前端之家

  1. 首页
  2. 问答

逆矩阵的结果错误

问答

我想通过FORTRAN代码和52乘52来计算复杂矩阵的逆。我在MKL库中使用ZGETRF和ZGETRI函数来运行测试。如果复数矩阵的大小为2 x 2,则这两个函数会很好地起作用,因为原始矩阵和逆矩阵的乘积是单位矩阵;但是,我发现如果复矩阵的大小为3 x 3,则结果是错误的,因为原始矩阵和逆矩阵的乘法不再是恒等矩阵。

我将测试代码粘贴到此处,以便您可以参考。

我在群集上运行带有外壳程序脚本的测试程序,并且该脚本也粘贴在此处。

PROGRAM TE
IMPLICIT NONE
INTEGER :: i,j,dime
DOUBLE COMPLEX,ALLOCATABLE :: a(:,:)
DOUBLE COMPLEX,ALLOCATABLE :: b(:,ALLOCATABLE :: c(:,:)

!Variables used in LU decomposition subroutine (ZGETRF)
INTEGER                       :: nu_r                 !Number of row in target matrix
INTEGER                       :: nu_c                 !Number of column in target matrix
INTEGER                       :: lu_lda               !Leading dimension of target matrix
INTEGER,ALLOCATABLE          :: lu_ipiv(:)           !Array with dimension of .GE. MIN(nu_r,nu_c)
INTEGER                       :: lu_info              !Judgement (0-successful;<0-error and infor = number,then
                                                      !'1-number'th arguement has illegal value;>0 and info = 
                                                      !number - LU matrix(number,number) is zero)
!

!Variables used in inverse subroutine (ZGETRI)
INTEGER                       :: nu_o                 !Order of LU matrix
DOUBLE COMPLEX,ALLOCATABLE   :: in_work(:)           !Workspace array with dimension of .GE. MAX(1,in_lwork)
INTEGER                       :: in_lda               !Leading dimension of LU decomposed matrix .GE. MAX(1,nu_o)
INTEGER                       :: in_lwork             !Size of in_work array with value .GE. nu_o
INTEGER                       :: in_info              !Judgement (0-successful;<0-error and infor = number,then
                                                      !'1-number'th arguement has illegal value;>0 and info =
                                                      !number; then,LU matrix(number,number) is zero and inversion
                                                      !cannot be accomplished)

dime = 3
ALLOCATE (a(dime,dime))
ALLOCATE (b(dime,dime))
ALLOCATE (c(dime,dime))

DO i = 1,dime,1
   DO j = 1,1
      a(i,j) = CMPLX(DBLE(i),DBLE(j))
   END DO
END DO

b = a

OPEN (UNIT=3,FILE='te_in.dat',STATUS='UNKNOWN')
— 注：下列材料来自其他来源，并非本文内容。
theorem crossTrail_getLast? {α : Type} {x : Cross α} {v : α} (h : x.held.getLast? = some v) :
    (crossTrail x).getLast? = some v := by
  simp [crossTrail, List.getLast?_append, h]

@[simp] theorem crossTrail_push {α : Type} (v : α) (x : Cross α) : crossTrail (x.push v) = crossTrail x ++ [v] := by
  simp [crossTrail, Cross.push]

/-! ## Distances from a base -/

/-- How far a gray pointer is ahead of the pointer `b`, modulo 32 (42_event_fifo.md R251). -/
def aheadOf (b g : Ptr) : Nat := (gray2bin g - b).toNat

/-- Seen from `b`, the gray pointer `g` is not ahead of `h`. -/
def Behind (b g h : Ptr) : Prop := aheadOf b g ≤ aheadOf b h

theorem behind_refl (b : Ptr) : Std.Refl (Behind b) := ⟨fun _ => Nat.le_refl _⟩

theorem aheadOf_bin2gray (b p : Ptr) : aheadOf b (bin2gray p) = (p - b).toNat := by
  rw [aheadOf, gray2bin_bin2gray]

theorem aheadOf_inj {b g h : Ptr} (heq : aheadOf b g = aheadOf b h) : g = h := by
  have hbin : gray2bin g = gray2bin h := by simpa [aheadOf] using BitVec.eq_of_toNat_eq heq
  rw [← bin2gray_gray2bin g, hbin, bin2gray_gray2bin]

/-- The next pointer is one slot further, short of a whole turn. -/
theorem aheadOf_succ {b p : Ptr} (h : aheadOf b (bin2gray p) ≤ 16) :
    aheadOf b (bin2gray (p + 1#5)) = aheadOf b (bin2gray p) + 1 := by
  rw [aheadOf_bin2gray] at h
  rw [aheadOf_bin2gray, aheadOf_bin2gray]
  bv_omega

/-- Distances between two pointers of which the first is not ahead. -/
theorem toNat_sub_eq_aheadOf_sub {b g h : Ptr} (hle : Behind b g h) :
    (gray2bin h - gray2bin g).toNat = aheadOf b h - aheadOf b g := by
  unfold Behind aheadOf at *
  bv_omega

/-! ## The pointers in order -/

/-- Every copy of the read pointer, oldest first, and then every copy of the write pointer. -/
def FifoSide.trail (f : FifoSide) : List Ptr := crossTrail f.rsync ++ crossTrail f.wsync

/-- The producer's view of the read pointer: its oldest copy. -/
def FifoSide.base (f : FifoSide) : Ptr := gray2bin (f.rsync.out 0#5)

/-- The crossings carry the gray pointers, and seen from `b` the copies are in order and at most 16 slots ahead. -/
structure OrderedFrom (b : Ptr) (f : FifoSide) : Prop where
  rsync_stages : f.rsync.chain ≠ []
  wsync_stages : f.wsync.chain ≠ []
  rsync_source : f.rsync.held.getLast? = some f.rptrGray
  wsync_source : f.wsync.held.getLast? = some f.wptrGray
  rptr_gray : f.rptrGray = bin2gray f.rptr
  wptr_gray : f.wptrGray = bin2gray f.wptr
  in_order : f.trail.Pairwise (Behind b)
  span : aheadOf b f.wptrGray ≤ 16

section
variable {b : Ptr} {f : FifoSide}

/-- No copy of the read pointer is ahead of the read pointer. -/
theorem OrderedFrom.behind_rptr (h : OrderedFrom b f) {g : Ptr} (hg : g ∈ crossTrail f.rsync) :
    Behind b g f.rptrGray := by
  have hrefl := behind_refl b
  obtain ⟨hr, -, -⟩ := List.pairwise_append.1 h.in_order
  exact rel_of_getLast? hr (crossTrail_getLast? h.rsync_source) hg
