/-- What a FLUSH shows: the two address bytes, then the framebuffer in index order (R184). -/
theorem flush_bits (s : State) :
    streamBits ([0x40#8, 0x80#8].map fun b => (false, b)) ++
        streamBits ((0 :: List.range' 1 503).map fun i => (true, fbRead s i)) =
      streamBits (commands [0x40#8, 0x80#8] ++ (List.range 504).map fun i => (true, fbRead s i)) := by
  rw [← range'_fbBytes, ← List.range_eq_range', streamBits_append]
  rfl

/-- The length of a FLUSH: two SCE actions, 506 bytes, the setup of the first and the one into the data phase
(70_reset_and_hazards.md R420). -/
theorem flush_cost (T : Nat) (m : LcdMode) :
    T + (16 * ([0x80#8].length + 1) * T + setupFrom T m .cmdp) +
        (16 * ((List.range' 1 503).length + 1) * T + setupFrom T .cmdp .datap) + T =
      8099 * T + setupFrom T m .cmdp := by
  simp only [List.length_range', List.length_singleton, show setupFrom T .cmdp .datap = T from rfl]
  ring

/-- Settles O25: one frame of two command bytes and 504 data bytes. -/
theorem flushSendsTheFramebuffer : Obligations.FlushSendsTheFramebuffer := by
  intro s r hready hlines
  obtain ⟨hsclk, hdc⟩ := hlines
  have hlist := actions_flush s.params r s.regs.ctrlRot
  have hlow : InFrame (setSce false s.pins) s.engine.mode := ⟨rfl, hsclk, hdc⟩
  obtain ⟨u₁, h₁, hopen⟩ := (issued_ahead hlist).shows_sce
  obtain ⟨u₂, h₂, haddress⟩ := h₁.shows_bytes (g := id) (fun _ => rfl) _ _ hlow
  obtain ⟨u₃, h₃, hdata⟩ := h₂.shows_bytes (g := fbRead s) (fun _ => rfl) _ _ (hlow.after_byte false _)
  obtain ⟨u₄, h₄, hclose⟩ := h₃.shows_sce
  have hall := (((hopen.trans haddress).trans hdata).trans hclose).cast (flush_cost (halfT s) s.engine.mode)
  simp only [List.append_nil, List.nil_append, id, flush_bits] at hall
  rw [setByte_setByte, getLastD_range', pins_after_frame hsclk] at h₄
  exact deviceOp_runs hready (by decide) hlist rfl h₄ hall

end Sys2Proof.Proofs
end

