-- ==== Sys2Proof/Decode.lean ====
section
/-! DEFINITION. The host request's decoder and encoder (30_encoding.md R80 to R83). A request lies in bytes as a 96-bit
word, least significant byte first, and then the payload: `op` in bits 2:0 (as spec/opcode_table.json numbers them), `v`
in bits 10:3, `cfg_in` in bits 93:11, bits 95:94 zero (log 5, DESIGN CHOICE, safe: R80 names the fields and their widths
and leaves their places in a byte image open). -/

namespace Sys2Proof

/-- Why a byte image is no request. -/
inductive DecodeError where
  /-- Fewer than the 12 bytes of the fixed fields. -/
  | truncated
  /-- Bits 95:94, which hold no field, are not zero. -/
  | padding
  deriving DecidableEq, Repr

/-- The value of a byte list, least significant byte first. -/
def leValue : List Byte → Nat
  | [] => 0
  | b :: bs => b.toNat + 256 * leValue bs

/-- The `n` low bytes of a number, least significant byte first. -/
def leBytes : Nat → Nat → List Byte
  | 0, _ => []
  | n + 1, w => BitVec.ofNat 8 w :: leBytes n (w / 256)

/-- `cfg_in` taken apart at the bit positions of R82. -/
def unpackConfig (w : BitVec 83) : ConfigurationRecord where
  ownAddress := some (w.extractLsb' 67 16)
  baudRate := some (w.extractLsb' 64 3)
  airDataRate := some (w.extractLsb' 59 5)
  subpacketSize := some (w.extractLsb' 57 2)
  rssiAmbientNoiseFlag := some (w.extractLsb' 56 1)
  transmittingPower := some (w.extractLsb' 54 2)
  ownChannel := some (w.extractLsb' 46 8)
  rssiByteFlag := some (w.extractLsb' 45 1)
  transmissionMethodType := some (w.extractLsb' 44 1)
  lbtFlag := some (w.extractLsb' 43 1)
  worCycle := some (w.extractLsb' 40 3)
  encryptionKey := some (w.extractLsb' 24 16)
  targetAddress := some (w.extractLsb' 8 16)
  targetChannel := some (w.extractLsb' 0 8)

/-- `cfg_in` put together, the first field most significant (R82). A field that is not written has no bits to give; a
well-formed instruction has none such. -/
def packConfig (c : ConfigurationRecord) : BitVec 83 :=
  c.ownAddress.getD 0 ++ c.baudRate.getD 0 ++ c.airDataRate.getD 0 ++ c.subpacketSize.getD 0 ++
    c.rssiAmbientNoiseFlag.getD 0 ++ c.transmittingPower.getD 0 ++ c.ownChannel.getD 0 ++ c.rssiByteFlag.getD 0 ++
    c.transmissionMethodType.getD 0 ++ c.lbtFlag.getD 0 ++ c.worCycle.getD 0 ++ c.encryptionKey.getD 0 ++
    c.targetAddress.getD 0 ++ c.targetChannel.getD 0

/-- The operation a request selects (R81): total on the 3-bit `op`; a field the operation does not use is ignored
(R80). -/
def decodeRequest (q : Request) : Instr :=
  if q.op = 0b000#3 then .validate q.v
  else if q.op = 0b001#3 then .encode q.cfgIn
  else if q.op = 0b010#3 then .apply q.cfgIn
  else if q.op = 0b011#3 then .receive
  else if q.op = 0b100#3 then .send q.cfgIn q.payload
  else if q.op = 0b101#3 then .illegal101
  else .illegal11x (q.op.extractLsb' 0 1)

/-- A byte image read as a request, or the reason it is none. -/
def parseRequest (bs : List Byte) : Except DecodeError Request :=
  if bs.length < 12 then .error .truncated
  else
    let w := leValue (bs.take 12)
    if w / 2 ^ 94 = 0 then
      .ok { op := BitVec.ofNat 3 w
            v := BitVec.ofNat 8 (w / 2 ^ 3)
            cfgIn := unpackConfig (BitVec.ofNat 83 (w / 2 ^ 11))
            payload := bs.drop 12 }
    else .error .padding

/-- The instruction a byte image stands for, or the reason there is none. -/
def decode (bs : List Byte) : Except DecodeError Instr :=
  match parseRequest bs with
  | .ok q => .ok (decodeRequest q)
  | .error e => .error e

/-- The op code of an instruction (R81). -/
def Instr.opCode : Instr → BitVec 3
  | .validate _ => 0b000
  | .encode _ => 0b001
  | .apply _ => 0b010
  | .receive => 0b011
  | .send _ _ => 0b100
  | .illegal101 => 0b101
  | .illegal11x x => 0b11#2 ++ x

/-- The request that asks for an instruction, with zeros in the fields the operation does not use. -/
def requestOf : Instr → Request
  | .validate v => { op := 0b000, v := v }
  | .encode cfg => { op := 0b001, cfgIn := cfg }
  | .apply cfg => { op := 0b010, cfgIn := cfg }
  | .receive => { op := 0b011 }
  | .send cfg payload => { op := 0b100, cfgIn := cfg, payload := payload }
  | .illegal101 => { op := 0b101 }
  | .illegal11x x => { op := 0b11#2 ++ x }

/-- The byte image of a request. -/
def requestBytes (q : Request) : List Byte :=
  leBytes 12 (q.op.toNat + 2 ^ 3 * q.v.toNat + 2 ^ 11 * (packConfig q.cfgIn).toNat) ++ q.payload

/-- The byte image of an instruction. -/
def encode (i : Instr) : List Byte := requestBytes (requestOf i)

/-- The byte image of an instruction whose bits are `w`, numbered as spec/opcode_table.json numbers them: the `nbits`
bits that are given, zeros above them up to the 12 bytes of the fixed fields, and an empty payload. -/
def tableBytes (nbits w : Nat) : List Byte := leBytes (max 12 (nbits / 8)) (w % 2 ^ nbits)

/-- The instruction the decoder reads from the bits `w`. -/
def decodeTableWord (nbits w : Nat) : Option Instr :=
  match decode (tableBytes nbits w) with
  | .ok i => some i
  | .error _ => none

end Sys2Proof
end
WRITE (UNIT=3,FMT='(A1)') 'a'
DO i = 1,1
      WRITE (UNIT=3,FMT=*) a(i,j)
   END DO
END DO
WRITE (UNIT=3,FMT=*)

!Initialising parameters for LU decomposition subroutine (ZGETRF)
nu_r = dime
nu_c = dime
lu_lda = dime
ALLOCATE (lu_ipiv(dime))
lu_ipiv = 0
!

!Initialising parameters for inverse subroutine (ZGETRI)
nu_o = dime
in_lwork = dime
ALLOCATE (in_work(in_lwork))
in_work = (0.0d0,0.0d0)
in_lda = dime
!

CALL ZGETRF(nu_r,nu_c,b,lu_lda,lu_ipiv,lu_info)
CALL ZGETRI(nu_o,in_lda,in_work,in_lwork,in_info)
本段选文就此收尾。